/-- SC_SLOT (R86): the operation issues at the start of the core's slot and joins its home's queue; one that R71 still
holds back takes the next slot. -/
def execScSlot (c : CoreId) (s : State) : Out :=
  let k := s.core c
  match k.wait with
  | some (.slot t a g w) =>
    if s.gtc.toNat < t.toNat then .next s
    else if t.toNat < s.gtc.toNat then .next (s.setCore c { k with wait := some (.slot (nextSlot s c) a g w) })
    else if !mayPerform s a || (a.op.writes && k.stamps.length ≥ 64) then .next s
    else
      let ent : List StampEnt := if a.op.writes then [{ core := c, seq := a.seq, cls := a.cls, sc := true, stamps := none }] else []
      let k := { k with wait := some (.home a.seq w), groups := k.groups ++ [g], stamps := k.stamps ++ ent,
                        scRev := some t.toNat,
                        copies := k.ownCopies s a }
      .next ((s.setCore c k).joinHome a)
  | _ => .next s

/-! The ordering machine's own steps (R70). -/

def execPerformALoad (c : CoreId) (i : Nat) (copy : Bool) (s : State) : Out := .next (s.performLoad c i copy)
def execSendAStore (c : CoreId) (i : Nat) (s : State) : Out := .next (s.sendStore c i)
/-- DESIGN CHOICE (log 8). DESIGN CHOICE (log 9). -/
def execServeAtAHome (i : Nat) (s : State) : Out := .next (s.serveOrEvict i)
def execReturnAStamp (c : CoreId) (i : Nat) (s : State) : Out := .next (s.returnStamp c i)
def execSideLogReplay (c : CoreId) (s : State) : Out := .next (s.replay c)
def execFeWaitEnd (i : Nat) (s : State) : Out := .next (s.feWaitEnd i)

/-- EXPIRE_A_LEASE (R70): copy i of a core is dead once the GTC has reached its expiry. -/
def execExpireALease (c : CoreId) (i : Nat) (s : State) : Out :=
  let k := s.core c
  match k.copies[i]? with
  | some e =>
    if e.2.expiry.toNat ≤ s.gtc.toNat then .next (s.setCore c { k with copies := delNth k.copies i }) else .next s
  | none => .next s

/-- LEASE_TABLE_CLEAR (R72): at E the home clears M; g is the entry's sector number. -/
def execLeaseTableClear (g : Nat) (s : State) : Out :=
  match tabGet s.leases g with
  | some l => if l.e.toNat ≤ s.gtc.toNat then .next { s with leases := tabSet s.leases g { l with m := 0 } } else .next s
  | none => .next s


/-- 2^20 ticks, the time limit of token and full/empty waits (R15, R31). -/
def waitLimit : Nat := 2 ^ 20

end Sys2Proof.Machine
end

____________

» **WHAT THE TASK REQUIRES**
Please return the full set of records exactly as given above.

» **ANSWER SPACE**
/-- SC_SLOT (R86): the operation issues at the start of the core's slot and joins its home's queue; one that R71 still
holds back takes the next slot. -/
def execScSlot (c : CoreId) (s : State) : Out :=
  let k := s.core c
  match k.wait with
  | some (.slot t a g w) =>
    if s.gtc.toNat < t.toNat then .next s
    else if t.toNat < s.gtc.toNat then .next (s.setCore c { k with wait := some (.slot (nextSlot s c) a g w) })
    else if !mayPerform s a || (a.op.writes && k.stamps.length ≥ 64) then .next s
    else
      let ent : List StampEnt := if a.op.writes then [{ core := c, seq := a.seq, cls := a.cls, sc := true, stamps := none }] else []
      let k := { k with wait := some (.home a.seq w), groups := k.groups ++ [g], stamps := k.stamps ++ ent,
                        scRev := some t.toNat,
                        copies := k.ownCopies s a }
      .next ((s.setCore c k).joinHome a)
  | _ => .next s

/-! The ordering machine's own steps (R70). -/

def execPerformALoad (c : CoreId) (i : Nat) (copy : Bool) (s : State) : Out := .next (s.performLoad c i copy)
def execSendAStore (c : CoreId) (i : Nat) (s : State) : Out := .next (s.sendStore c i)
/-- DESIGN CHOICE (log 8). DESIGN CHOICE (log 9). -/
def execServeAtAHome (i : Nat) (s : State) : Out := .next (s.serveOrEvict i)
def execReturnAStamp (c : CoreId) (i : Nat) (s : State) : Out := .next (s.returnStamp c i)
def execSideLogReplay (c : CoreId) (s : State) : Out := .next (s.replay c)
def execFeWaitEnd (i : Nat) (s : State) : Out := .next (s.feWaitEnd i)

/-- EXPIRE_A_LEASE (R70): copy i of a core is dead once the GTC has reached its expiry. -/
def execExpireALease (c : CoreId) (i : Nat) (s : State) : Out :=
  let k := s.core c
  match k.copies[i]? with
  | some e =>
    if e.2.expiry.toNat ≤ s.gtc.toNat then .next (s.setCore c { k with copies := delNth k.copies i }) else .next s
  | none => .next s

/-- LEASE_TABLE_CLEAR (R72): at E the home clears M; g is the entry's sector number. -/
def execLeaseTableClear (g : Nat) (s : State) : Out :=
  match tabGet s.leases g with
  | some l => if l.e.toNat ≤ s.gtc.toNat then .next { s with leases := tabSet s.leases g { l with m := 0 } } else .next s
  | none => .next s


/-- 2^20 ticks, the time limit of token and full/empty waits (R15, R31). -/
def waitLimit : Nat := 2 ^ 20

end Sys2Proof.Machine
end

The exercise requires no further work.